## [About this task]
Take from the records below each line that holds "recv".

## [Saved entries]
:::

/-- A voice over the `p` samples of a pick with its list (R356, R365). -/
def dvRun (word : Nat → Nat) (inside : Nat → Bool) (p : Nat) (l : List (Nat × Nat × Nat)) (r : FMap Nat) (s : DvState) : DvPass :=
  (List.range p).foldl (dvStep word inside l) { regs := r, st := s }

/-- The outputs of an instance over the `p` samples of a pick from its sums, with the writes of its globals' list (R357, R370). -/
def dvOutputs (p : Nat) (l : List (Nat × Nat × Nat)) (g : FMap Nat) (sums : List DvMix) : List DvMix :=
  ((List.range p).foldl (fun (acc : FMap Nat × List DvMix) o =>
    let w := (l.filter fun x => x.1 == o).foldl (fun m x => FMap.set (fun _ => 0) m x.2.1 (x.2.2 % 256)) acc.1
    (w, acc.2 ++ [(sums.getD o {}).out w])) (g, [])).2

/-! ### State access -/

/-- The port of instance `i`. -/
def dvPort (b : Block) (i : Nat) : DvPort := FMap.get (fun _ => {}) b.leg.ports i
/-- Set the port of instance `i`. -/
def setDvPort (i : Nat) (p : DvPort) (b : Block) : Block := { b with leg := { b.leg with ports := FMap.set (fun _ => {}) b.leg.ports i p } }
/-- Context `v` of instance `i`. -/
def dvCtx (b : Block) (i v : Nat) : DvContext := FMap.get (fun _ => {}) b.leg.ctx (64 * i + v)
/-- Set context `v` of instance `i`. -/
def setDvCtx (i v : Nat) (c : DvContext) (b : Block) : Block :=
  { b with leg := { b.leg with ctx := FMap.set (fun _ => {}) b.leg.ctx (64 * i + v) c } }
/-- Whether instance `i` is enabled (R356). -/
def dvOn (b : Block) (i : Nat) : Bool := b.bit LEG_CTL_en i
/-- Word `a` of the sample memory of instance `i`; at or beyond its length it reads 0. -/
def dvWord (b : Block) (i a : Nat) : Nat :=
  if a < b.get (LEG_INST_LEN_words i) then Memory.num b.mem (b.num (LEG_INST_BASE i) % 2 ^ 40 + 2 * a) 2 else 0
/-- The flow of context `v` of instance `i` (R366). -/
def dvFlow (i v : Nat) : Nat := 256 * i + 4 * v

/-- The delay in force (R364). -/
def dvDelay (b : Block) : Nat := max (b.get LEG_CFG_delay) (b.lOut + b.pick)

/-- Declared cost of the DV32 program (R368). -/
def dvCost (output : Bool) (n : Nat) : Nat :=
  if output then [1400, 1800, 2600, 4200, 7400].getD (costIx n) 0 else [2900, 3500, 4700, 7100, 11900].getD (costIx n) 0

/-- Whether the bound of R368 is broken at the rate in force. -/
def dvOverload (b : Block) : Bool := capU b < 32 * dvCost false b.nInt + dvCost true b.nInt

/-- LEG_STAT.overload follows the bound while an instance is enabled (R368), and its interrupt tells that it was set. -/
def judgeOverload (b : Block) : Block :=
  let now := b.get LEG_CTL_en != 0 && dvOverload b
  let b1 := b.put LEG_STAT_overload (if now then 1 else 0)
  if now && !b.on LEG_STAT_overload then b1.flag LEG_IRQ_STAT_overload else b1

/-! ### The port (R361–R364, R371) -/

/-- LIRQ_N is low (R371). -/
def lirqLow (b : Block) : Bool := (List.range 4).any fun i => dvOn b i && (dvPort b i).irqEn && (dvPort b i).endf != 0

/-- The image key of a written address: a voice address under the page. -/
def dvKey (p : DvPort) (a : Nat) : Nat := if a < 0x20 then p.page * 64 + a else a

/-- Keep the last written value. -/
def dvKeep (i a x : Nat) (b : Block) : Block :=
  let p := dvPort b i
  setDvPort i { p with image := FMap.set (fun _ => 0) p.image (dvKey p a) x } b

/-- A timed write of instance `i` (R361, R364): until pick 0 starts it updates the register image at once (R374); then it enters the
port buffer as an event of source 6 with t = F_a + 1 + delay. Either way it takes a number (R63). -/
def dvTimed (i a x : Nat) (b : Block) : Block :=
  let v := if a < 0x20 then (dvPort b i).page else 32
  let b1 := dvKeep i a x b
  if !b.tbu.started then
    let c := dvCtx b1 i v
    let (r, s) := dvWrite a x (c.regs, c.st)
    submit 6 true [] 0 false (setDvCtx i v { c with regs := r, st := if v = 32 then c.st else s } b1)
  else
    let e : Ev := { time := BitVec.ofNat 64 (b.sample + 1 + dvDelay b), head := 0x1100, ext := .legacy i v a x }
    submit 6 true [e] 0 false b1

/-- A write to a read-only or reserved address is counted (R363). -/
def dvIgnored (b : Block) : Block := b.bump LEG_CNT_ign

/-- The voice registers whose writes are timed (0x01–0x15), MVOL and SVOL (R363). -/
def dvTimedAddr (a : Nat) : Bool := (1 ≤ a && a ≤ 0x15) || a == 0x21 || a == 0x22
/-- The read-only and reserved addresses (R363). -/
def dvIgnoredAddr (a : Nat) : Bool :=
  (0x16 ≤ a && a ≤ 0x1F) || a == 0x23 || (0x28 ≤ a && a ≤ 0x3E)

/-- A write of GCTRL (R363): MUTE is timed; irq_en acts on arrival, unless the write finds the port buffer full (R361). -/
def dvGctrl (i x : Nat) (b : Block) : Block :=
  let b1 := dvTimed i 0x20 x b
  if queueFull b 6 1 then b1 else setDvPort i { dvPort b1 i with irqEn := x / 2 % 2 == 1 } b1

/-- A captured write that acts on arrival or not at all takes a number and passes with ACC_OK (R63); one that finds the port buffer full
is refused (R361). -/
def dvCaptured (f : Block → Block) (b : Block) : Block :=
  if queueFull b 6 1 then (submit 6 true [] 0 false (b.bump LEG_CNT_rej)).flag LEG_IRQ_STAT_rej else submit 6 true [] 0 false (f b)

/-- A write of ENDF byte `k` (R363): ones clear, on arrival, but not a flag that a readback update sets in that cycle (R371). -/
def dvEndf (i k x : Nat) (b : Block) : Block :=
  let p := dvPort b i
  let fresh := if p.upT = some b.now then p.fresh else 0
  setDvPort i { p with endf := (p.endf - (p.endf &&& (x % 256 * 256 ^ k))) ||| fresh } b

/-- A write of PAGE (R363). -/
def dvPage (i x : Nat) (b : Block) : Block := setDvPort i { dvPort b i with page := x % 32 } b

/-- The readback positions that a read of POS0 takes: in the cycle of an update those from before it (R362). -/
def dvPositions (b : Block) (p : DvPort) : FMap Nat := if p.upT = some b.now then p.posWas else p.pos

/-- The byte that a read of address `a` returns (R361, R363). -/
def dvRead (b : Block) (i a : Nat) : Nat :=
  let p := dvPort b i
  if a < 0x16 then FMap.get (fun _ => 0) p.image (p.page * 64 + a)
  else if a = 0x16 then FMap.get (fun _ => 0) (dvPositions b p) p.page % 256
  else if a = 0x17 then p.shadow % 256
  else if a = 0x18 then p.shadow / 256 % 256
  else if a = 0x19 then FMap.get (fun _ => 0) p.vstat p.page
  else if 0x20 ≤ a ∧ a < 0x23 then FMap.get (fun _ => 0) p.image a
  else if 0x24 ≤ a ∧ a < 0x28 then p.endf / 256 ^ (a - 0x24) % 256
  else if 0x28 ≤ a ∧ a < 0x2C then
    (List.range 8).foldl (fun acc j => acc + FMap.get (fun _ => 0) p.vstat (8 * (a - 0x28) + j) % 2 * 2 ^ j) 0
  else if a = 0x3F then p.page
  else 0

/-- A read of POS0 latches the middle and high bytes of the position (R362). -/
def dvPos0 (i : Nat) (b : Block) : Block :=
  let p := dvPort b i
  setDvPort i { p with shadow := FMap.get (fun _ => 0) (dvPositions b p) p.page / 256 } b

:::

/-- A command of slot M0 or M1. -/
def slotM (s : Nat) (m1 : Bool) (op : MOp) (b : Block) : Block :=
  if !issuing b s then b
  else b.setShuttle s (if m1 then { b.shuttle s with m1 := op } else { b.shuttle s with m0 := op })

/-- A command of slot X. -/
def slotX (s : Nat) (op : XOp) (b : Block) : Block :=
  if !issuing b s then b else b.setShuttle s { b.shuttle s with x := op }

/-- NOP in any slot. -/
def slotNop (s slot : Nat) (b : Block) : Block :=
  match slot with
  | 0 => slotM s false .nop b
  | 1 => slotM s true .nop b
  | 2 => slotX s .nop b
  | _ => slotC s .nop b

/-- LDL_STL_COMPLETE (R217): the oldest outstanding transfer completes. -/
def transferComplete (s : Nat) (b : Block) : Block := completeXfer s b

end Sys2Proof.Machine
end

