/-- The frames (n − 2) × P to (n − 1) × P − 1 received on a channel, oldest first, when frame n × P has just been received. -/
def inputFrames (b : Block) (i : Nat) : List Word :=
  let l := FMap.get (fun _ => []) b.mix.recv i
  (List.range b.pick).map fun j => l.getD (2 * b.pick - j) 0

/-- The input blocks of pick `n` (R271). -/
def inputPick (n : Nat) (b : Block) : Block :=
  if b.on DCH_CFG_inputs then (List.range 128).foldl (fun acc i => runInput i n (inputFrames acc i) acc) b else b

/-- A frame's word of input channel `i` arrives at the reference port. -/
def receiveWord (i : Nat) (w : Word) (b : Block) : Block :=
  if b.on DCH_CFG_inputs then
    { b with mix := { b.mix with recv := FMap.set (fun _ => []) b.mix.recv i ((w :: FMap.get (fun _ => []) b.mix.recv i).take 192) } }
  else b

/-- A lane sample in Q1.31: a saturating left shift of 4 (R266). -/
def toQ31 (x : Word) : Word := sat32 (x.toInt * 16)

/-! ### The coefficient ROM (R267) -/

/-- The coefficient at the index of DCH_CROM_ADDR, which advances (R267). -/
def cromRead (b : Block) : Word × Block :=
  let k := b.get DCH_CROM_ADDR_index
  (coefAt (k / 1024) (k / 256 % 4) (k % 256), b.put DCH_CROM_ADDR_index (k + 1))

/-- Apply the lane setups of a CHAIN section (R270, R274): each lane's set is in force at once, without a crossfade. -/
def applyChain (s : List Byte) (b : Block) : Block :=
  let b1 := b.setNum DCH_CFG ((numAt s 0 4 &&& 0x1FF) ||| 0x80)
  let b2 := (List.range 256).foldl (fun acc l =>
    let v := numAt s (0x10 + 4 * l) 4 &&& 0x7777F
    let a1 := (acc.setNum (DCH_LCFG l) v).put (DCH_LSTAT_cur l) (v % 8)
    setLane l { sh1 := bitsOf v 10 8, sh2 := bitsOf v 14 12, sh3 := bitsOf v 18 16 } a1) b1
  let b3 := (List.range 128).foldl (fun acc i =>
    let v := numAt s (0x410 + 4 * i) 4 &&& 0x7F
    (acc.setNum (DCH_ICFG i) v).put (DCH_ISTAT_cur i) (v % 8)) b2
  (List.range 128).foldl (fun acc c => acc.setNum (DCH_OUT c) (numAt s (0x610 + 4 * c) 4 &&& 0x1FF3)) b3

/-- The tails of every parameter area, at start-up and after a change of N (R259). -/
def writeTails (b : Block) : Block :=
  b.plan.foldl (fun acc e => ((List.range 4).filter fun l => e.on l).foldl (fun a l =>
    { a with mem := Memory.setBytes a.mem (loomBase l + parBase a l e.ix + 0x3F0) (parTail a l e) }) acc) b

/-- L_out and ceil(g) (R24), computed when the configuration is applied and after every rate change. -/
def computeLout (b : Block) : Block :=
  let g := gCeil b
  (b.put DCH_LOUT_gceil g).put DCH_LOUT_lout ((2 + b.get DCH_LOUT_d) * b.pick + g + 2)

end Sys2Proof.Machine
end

:::

## [Exercise output]
  let l := FMap.get (fun _ => []) b.mix.recv i
    { b with mix := { b.mix with recv := FMap.set (fun _ => []) b.mix.recv i ((w :: FMap.get (fun _ => []) b.mix.recv i).take 192) } }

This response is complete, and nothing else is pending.